| Problem |
Once you find the line with "theorem test_decode_fdChhdr : reads" in the entries below, return exactly every line from it through the line with "no escape. -/".
******
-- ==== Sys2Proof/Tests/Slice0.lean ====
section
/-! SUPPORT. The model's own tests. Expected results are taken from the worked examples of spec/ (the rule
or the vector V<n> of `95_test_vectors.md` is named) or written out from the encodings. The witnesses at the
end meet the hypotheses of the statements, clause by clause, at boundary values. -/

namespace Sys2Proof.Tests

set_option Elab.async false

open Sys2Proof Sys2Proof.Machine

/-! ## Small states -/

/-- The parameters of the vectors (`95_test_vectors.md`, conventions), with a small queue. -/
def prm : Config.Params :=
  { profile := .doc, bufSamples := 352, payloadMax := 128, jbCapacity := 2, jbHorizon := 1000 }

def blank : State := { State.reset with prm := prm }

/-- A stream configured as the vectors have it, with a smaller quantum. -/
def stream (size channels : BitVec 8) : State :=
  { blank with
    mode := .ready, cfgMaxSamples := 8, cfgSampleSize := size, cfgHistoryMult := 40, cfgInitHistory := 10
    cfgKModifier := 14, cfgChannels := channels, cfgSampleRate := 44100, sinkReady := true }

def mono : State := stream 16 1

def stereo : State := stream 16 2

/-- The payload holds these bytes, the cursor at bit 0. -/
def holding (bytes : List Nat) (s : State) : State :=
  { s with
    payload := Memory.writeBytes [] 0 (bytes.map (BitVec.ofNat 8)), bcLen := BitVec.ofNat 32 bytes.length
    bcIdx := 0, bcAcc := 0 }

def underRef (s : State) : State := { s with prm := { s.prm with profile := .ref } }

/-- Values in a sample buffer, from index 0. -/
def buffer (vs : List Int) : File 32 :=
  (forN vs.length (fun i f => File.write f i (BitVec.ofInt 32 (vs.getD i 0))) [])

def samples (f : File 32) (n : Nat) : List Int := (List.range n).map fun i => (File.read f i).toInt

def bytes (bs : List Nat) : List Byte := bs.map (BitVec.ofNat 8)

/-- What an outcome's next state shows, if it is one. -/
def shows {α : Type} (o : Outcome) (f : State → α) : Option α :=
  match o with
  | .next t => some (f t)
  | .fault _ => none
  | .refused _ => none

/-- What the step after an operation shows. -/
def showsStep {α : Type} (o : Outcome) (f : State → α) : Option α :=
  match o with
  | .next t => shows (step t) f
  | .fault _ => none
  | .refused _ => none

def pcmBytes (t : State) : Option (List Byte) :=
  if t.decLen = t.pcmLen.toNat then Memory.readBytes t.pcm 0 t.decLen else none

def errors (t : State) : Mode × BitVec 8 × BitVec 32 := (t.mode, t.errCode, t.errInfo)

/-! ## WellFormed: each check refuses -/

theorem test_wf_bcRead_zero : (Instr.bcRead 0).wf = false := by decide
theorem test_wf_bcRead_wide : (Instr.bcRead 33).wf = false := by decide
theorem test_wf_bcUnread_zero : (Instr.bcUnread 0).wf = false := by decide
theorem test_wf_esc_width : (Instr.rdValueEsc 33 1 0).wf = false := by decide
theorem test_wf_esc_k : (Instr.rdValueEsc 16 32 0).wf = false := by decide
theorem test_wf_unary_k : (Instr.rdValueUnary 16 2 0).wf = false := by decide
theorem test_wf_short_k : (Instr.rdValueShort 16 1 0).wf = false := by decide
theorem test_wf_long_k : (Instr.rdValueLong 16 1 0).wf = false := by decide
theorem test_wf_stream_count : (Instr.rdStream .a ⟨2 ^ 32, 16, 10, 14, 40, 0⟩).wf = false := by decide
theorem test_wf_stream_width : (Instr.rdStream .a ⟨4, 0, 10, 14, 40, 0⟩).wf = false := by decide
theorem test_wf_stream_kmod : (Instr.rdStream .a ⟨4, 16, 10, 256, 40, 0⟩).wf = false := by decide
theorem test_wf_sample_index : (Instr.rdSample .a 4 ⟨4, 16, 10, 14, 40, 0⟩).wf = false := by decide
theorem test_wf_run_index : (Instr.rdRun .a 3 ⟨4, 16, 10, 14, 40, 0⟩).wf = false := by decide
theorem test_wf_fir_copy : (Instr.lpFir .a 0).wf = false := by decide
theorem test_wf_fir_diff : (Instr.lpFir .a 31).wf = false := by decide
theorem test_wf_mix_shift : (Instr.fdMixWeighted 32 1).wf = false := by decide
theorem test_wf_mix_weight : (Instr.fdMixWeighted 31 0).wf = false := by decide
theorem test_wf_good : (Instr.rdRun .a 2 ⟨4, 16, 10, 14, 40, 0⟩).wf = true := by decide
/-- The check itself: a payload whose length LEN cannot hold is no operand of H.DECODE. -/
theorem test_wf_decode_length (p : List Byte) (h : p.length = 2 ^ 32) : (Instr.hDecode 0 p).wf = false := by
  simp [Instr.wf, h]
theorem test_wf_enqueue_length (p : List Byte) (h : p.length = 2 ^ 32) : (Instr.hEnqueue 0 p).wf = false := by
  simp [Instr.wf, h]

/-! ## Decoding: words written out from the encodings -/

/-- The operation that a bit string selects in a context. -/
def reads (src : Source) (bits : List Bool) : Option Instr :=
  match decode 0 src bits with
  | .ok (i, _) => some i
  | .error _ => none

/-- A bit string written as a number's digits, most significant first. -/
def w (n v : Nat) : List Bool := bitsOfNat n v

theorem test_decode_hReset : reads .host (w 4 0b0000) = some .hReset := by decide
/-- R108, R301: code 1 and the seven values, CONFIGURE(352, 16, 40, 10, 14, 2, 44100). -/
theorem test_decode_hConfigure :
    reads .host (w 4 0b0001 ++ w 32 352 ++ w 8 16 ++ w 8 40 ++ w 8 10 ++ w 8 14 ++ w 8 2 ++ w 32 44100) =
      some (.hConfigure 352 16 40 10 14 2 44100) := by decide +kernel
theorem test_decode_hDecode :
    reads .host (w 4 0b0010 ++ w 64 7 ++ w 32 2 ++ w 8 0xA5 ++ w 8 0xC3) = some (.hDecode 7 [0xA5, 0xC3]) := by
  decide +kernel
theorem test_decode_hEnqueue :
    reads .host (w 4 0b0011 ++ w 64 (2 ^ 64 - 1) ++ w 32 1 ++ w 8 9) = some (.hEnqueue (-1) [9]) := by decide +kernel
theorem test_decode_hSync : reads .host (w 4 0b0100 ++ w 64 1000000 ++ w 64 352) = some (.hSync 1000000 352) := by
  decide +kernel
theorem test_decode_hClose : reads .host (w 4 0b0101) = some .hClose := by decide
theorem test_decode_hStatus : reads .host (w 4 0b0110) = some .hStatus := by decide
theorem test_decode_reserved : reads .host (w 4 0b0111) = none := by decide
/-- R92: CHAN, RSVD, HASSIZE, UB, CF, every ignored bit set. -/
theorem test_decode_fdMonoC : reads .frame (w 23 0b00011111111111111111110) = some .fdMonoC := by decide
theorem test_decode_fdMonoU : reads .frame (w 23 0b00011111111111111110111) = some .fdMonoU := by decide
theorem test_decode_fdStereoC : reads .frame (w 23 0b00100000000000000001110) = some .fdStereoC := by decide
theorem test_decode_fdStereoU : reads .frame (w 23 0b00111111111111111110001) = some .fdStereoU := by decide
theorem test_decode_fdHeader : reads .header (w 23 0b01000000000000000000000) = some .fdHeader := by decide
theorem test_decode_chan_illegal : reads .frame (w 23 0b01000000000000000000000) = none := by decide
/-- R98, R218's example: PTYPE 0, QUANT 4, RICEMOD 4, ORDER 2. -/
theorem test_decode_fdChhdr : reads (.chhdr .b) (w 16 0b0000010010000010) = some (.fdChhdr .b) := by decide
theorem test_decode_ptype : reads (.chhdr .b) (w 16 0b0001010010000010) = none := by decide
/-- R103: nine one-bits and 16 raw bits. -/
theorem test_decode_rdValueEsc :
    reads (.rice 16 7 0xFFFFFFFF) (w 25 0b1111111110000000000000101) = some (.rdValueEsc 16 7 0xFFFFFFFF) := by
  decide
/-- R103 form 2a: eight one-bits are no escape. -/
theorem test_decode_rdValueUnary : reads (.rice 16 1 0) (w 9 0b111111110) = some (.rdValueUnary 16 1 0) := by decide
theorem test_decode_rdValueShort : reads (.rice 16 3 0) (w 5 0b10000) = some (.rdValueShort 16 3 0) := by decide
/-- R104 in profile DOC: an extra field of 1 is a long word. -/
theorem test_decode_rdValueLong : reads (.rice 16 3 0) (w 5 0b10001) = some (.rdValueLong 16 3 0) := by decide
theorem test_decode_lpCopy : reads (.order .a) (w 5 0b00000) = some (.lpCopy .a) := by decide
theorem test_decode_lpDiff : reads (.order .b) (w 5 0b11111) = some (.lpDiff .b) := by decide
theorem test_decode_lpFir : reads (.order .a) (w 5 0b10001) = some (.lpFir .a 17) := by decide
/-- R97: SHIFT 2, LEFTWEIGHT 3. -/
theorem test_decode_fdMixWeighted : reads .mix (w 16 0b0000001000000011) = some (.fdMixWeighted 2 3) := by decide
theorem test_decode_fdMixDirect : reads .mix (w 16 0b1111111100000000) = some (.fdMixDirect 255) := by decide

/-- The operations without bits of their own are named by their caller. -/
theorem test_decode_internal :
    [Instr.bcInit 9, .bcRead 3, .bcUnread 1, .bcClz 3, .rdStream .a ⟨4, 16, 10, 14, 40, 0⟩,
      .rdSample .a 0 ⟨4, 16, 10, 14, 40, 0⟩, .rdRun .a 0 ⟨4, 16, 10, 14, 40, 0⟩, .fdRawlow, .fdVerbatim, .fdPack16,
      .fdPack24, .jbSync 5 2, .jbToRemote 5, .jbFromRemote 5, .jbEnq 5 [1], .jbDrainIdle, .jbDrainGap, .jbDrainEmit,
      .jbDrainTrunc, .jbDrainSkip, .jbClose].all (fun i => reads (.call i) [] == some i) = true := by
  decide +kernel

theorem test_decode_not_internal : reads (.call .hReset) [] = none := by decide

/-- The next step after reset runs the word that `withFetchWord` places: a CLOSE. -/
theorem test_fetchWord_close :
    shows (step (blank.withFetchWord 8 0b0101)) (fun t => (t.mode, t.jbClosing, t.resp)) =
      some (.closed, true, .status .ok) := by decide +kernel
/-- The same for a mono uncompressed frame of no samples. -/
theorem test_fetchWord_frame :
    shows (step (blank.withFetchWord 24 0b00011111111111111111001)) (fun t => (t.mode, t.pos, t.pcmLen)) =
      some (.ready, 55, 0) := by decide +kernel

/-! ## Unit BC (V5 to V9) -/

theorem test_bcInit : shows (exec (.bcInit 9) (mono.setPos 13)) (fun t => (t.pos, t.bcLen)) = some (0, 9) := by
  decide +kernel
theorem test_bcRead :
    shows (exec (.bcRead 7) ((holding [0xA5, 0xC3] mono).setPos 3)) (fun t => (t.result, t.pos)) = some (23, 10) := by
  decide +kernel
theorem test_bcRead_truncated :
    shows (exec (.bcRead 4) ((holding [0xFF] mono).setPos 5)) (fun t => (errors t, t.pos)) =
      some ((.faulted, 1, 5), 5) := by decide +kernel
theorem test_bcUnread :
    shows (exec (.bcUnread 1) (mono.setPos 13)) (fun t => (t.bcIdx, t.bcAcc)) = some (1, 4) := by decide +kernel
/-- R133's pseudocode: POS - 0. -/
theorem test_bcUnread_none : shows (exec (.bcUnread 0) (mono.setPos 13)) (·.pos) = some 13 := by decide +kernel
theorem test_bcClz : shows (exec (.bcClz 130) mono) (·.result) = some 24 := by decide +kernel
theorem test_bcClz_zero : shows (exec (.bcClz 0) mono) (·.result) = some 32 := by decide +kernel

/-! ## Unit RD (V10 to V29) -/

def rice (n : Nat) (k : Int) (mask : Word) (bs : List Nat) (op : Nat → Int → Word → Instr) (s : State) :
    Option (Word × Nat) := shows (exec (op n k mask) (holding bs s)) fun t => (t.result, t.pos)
******
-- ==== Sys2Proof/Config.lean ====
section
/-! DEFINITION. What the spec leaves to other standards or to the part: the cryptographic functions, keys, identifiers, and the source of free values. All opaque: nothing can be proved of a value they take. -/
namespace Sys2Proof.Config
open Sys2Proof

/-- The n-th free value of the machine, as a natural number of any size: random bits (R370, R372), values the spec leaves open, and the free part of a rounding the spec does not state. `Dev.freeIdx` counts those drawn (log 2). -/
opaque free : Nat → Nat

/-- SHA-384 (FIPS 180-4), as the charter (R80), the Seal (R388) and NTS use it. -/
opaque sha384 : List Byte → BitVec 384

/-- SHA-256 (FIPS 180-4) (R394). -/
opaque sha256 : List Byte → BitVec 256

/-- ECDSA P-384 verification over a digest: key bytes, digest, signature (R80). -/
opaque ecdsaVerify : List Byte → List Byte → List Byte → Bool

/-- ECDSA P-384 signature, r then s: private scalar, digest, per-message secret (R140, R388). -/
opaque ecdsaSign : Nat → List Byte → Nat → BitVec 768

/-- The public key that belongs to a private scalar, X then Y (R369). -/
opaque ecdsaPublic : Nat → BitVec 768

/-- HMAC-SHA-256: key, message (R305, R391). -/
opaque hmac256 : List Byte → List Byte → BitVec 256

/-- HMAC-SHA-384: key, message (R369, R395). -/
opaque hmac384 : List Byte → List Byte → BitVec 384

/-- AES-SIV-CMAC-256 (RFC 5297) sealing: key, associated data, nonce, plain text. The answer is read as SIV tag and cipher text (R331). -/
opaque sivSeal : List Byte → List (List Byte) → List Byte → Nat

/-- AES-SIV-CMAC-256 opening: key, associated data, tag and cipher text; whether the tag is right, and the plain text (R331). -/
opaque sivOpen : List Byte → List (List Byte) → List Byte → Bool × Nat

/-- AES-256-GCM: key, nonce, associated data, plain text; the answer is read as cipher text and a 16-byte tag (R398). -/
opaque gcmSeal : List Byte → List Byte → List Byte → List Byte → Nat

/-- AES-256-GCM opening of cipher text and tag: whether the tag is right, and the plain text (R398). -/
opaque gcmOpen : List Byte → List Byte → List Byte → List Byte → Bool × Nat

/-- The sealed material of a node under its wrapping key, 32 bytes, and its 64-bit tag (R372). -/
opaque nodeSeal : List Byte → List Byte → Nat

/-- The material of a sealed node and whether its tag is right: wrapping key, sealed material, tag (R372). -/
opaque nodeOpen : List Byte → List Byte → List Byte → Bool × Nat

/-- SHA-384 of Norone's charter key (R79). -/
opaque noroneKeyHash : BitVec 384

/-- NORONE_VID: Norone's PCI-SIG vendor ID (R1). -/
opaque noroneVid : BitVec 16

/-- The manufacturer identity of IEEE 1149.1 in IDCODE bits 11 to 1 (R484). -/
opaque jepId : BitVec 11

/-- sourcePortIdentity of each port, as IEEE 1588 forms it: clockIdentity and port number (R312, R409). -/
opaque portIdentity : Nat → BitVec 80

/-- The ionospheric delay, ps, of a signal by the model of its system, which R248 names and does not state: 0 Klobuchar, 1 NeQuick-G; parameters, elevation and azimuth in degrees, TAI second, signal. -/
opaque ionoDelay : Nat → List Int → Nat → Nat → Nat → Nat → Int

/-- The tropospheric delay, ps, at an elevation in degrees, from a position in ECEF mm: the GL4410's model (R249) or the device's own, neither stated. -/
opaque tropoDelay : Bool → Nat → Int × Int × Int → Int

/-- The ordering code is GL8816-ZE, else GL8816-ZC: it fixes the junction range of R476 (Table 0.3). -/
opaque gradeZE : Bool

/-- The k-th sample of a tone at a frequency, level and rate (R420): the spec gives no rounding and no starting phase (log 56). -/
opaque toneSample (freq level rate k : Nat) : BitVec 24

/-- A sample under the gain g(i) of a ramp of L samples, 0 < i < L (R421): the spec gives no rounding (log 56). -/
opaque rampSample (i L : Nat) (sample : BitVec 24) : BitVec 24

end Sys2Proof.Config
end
******
| Task answer |
theorem test_decode_fdChhdr : reads (.chhdr .b) (w 16 0b0000010010000010) = some (.fdChhdr .b) := by decide
theorem test_decode_ptype : reads (.chhdr .b) (w 16 0b0001010010000010) = none := by decide
/-- R103: nine one-bits and 16 raw bits. -/
theorem test_decode_rdValueEsc :
    reads (.rice 16 7 0xFFFFFFFF) (w 25 0b1111111110000000000000101) = some (.rdValueEsc 16 7 0xFFFFFFFF) := by
  decide
/-- R103 form 2a: eight one-bits are no escape. -/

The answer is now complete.